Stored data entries
/-- Two counts less than `2^k` apart have different slots. -/
theorem slotOf_ne {c : Config} {i j : Nat} (hlt : i < j) (hnear : j - i < 2 ^ c.k) : slotOf c i ≠ slotOf c j := by
  intro heq
  have hzero := Nat.eq_zero_of_dvd_of_lt ((Nat.modEq_iff_dvd' hlt.le).mp heq) hnear
  omega

theorem nextPointer_mod (c : Config) (p : Nat) : nextPointer c (p % 2 ^ c.pw) = (p + 1) % 2 ^ c.pw :=
  Nat.mod_add_mod p (2 ^ c.pw) 1

/-- The bytes of `len` counts from `a` on, oldest first. -/
def countedBytes (c : Config) (m : List Host.Cell) (a len : Nat) : List (Option Byte) :=
  (List.range' a len).map fun i => Memory.read m (slotOf c i)

theorem countedBytes_append (c : Config) (m : List Host.Cell) (a x y : Nat) :
    countedBytes c m a (x + y) = countedBytes c m a x ++ countedBytes c m (a + x) y := by
  simp only [countedBytes, ← List.map_append, List.range'_append_1]

@[simp] theorem countedBytes_one (c : Config) (m : List Host.Cell) (a : Nat) :
    countedBytes c m a 1 = [Memory.read m (slotOf c a)] := rfl

@[simp] theorem countedBytes_length (c : Config) (m : List Host.Cell) (a len : Nat) :
    (countedBytes c m a len).length = len := by simp [countedBytes]

/-- A write to a slot that none of the counts has leaves their bytes. -/
theorem countedBytes_write {c : Config} {m : List Host.Cell} {a len i : Nat} (v : Byte)
    (hi : ∀ x, a ≤ x → x < a + len → slotOf c x ≠ i) :
    countedBytes c (Memory.write m i v) a len = countedBytes c m a len := by
  refine List.map_congr_left fun x hx => ?_
  obtain ⟨hle, hlt⟩ := List.mem_range'_1.mp hx
  rw [Memory.read_write, if_neg (hi x hle hlt)]

/-! ## What the counts say of the levels and of the live bytes (R128, R136, R158, R159) -/

section Counts

variable {s : State} {wc wp : Nat} {wv : List Nat} {rc rp : Nat} {rv : List Nat}

theorem RingCounts.n_ne_zero (h : RingCounts s wc wp wv rc rp rv) : s.cfg.n ≠ 0 := by
  rw [h.capacity]
  exact (Nat.two_pow_pos _).ne'

theorem RingCounts.n_lt (h : RingCounts s wc wp wv rc rp rv) : s.cfg.n < 2 ^ s.cfg.pw := by
  conv_lhs => rw [h.capacity]
  exact Nat.pow_lt_pow_right (by decide) (Nat.lt_succ_self _)

/-- The order of the counts and the views (R158). -/
theorem RingCounts.order (h : RingCounts s wc wp wv rc rp rv) :
    lastStage rv ≤ rc ∧ rc ≤ lastStage wv ∧ lastStage wv ≤ wc ∧ wc ≤ lastStage rv + s.cfg.n :=
  ⟨h.read.lastStage_le, h.readerBehind, h.write.lastStage_le, h.writerBounded⟩

theorem RingCounts.wLevel_eq (h : RingCounts s wc wp wv rc rp rv) : s.wLevel = wc - lastStage rv := by
  obtain ⟨hrv, hrc, hwv, hwc⟩ := h.order
  have hn := h.n_lt
  rw [State.wLevel, if_neg h.n_ne_zero, State.rgrayW, h.read.bin_lastStage, h.write.binary]
  exact subMod_counts (by omega) (by omega)

theorem RingCounts.rLevel_eq (h : RingCounts s wc wp wv rc rp rv) : s.rLevel = lastStage wv - rc := by
  obtain ⟨hrv, hrc, hwv, hwc⟩ := h.order
  have hn := h.n_lt
  rw [State.rLevel, if_neg h.n_ne_zero, State.wgrayR, h.write.bin_lastStage, h.read.binary]
  exact subMod_counts hrc (by omega)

## TASK PROMPT:
Your reply must be the entries above, returned word for word.

## RESPONSE AREA:
/-- Two counts less than `2^k` apart have different slots. -/
theorem slotOf_ne {c : Config} {i j : Nat} (hlt : i < j) (hnear : j - i < 2 ^ c.k) : slotOf c i ≠ slotOf c j := by
  intro heq
  have hzero := Nat.eq_zero_of_dvd_of_lt ((Nat.modEq_iff_dvd' hlt.le).mp heq) hnear
  omega

theorem nextPointer_mod (c : Config) (p : Nat) : nextPointer c (p % 2 ^ c.pw) = (p + 1) % 2 ^ c.pw :=
  Nat.mod_add_mod p (2 ^ c.pw) 1

/-- The bytes of `len` counts from `a` on, oldest first. -/
def countedBytes (c : Config) (m : List Host.Cell) (a len : Nat) : List (Option Byte) :=
  (List.range' a len).map fun i => Memory.read m (slotOf c i)

theorem countedBytes_append (c : Config) (m : List Host.Cell) (a x y : Nat) :
    countedBytes c m a (x + y) = countedBytes c m a x ++ countedBytes c m (a + x) y := by
  simp only [countedBytes, ← List.map_append, List.range'_append_1]

@[simp] theorem countedBytes_one (c : Config) (m : List Host.Cell) (a : Nat) :
    countedBytes c m a 1 = [Memory.read m (slotOf c a)] := rfl

@[simp] theorem countedBytes_length (c : Config) (m : List Host.Cell) (a len : Nat) :
    (countedBytes c m a len).length = len := by simp [countedBytes]

/-- A write to a slot that none of the counts has leaves their bytes. -/
theorem countedBytes_write {c : Config} {m : List Host.Cell} {a len i : Nat} (v : Byte)
    (hi : ∀ x, a ≤ x → x < a + len → slotOf c x ≠ i) :
    countedBytes c (Memory.write m i v) a len = countedBytes c m a len := by
  refine List.map_congr_left fun x hx => ?_
  obtain ⟨hle, hlt⟩ := List.mem_range'_1.mp hx
  rw [Memory.read_write, if_neg (hi x hle hlt)]

/-! ## What the counts say of the levels and of the live bytes (R128, R136, R158, R159) -/

section Counts

variable {s : State} {wc wp : Nat} {wv : List Nat} {rc rp : Nat} {rv : List Nat}

theorem RingCounts.n_ne_zero (h : RingCounts s wc wp wv rc rp rv) : s.cfg.n ≠ 0 := by
  rw [h.capacity]
  exact (Nat.two_pow_pos _).ne'

theorem RingCounts.n_lt (h : RingCounts s wc wp wv rc rp rv) : s.cfg.n < 2 ^ s.cfg.pw := by
  conv_lhs => rw [h.capacity]
  exact Nat.pow_lt_pow_right (by decide) (Nat.lt_succ_self _)

/-- The order of the counts and the views (R158). -/
theorem RingCounts.order (h : RingCounts s wc wp wv rc rp rv) :
    lastStage rv ≤ rc ∧ rc ≤ lastStage wv ∧ lastStage wv ≤ wc ∧ wc ≤ lastStage rv + s.cfg.n :=
  ⟨h.read.lastStage_le, h.readerBehind, h.write.lastStage_le, h.writerBounded⟩

theorem RingCounts.wLevel_eq (h : RingCounts s wc wp wv rc rp rv) : s.wLevel = wc - lastStage rv := by
  obtain ⟨hrv, hrc, hwv, hwc⟩ := h.order
  have hn := h.n_lt
  rw [State.wLevel, if_neg h.n_ne_zero, State.rgrayW, h.read.bin_lastStage, h.write.binary]
  exact subMod_counts (by omega) (by omega)

theorem RingCounts.rLevel_eq (h : RingCounts s wc wp wv rc rp rv) : s.rLevel = lastStage wv - rc := by
  obtain ⟨hrv, hrc, hwv, hwc⟩ := h.order
  have hn := h.n_lt
  rw [State.rLevel, if_neg h.n_ne_zero, State.wgrayR, h.write.bin_lastStage, h.read.binary]
  exact subMod_counts hrc (by omega)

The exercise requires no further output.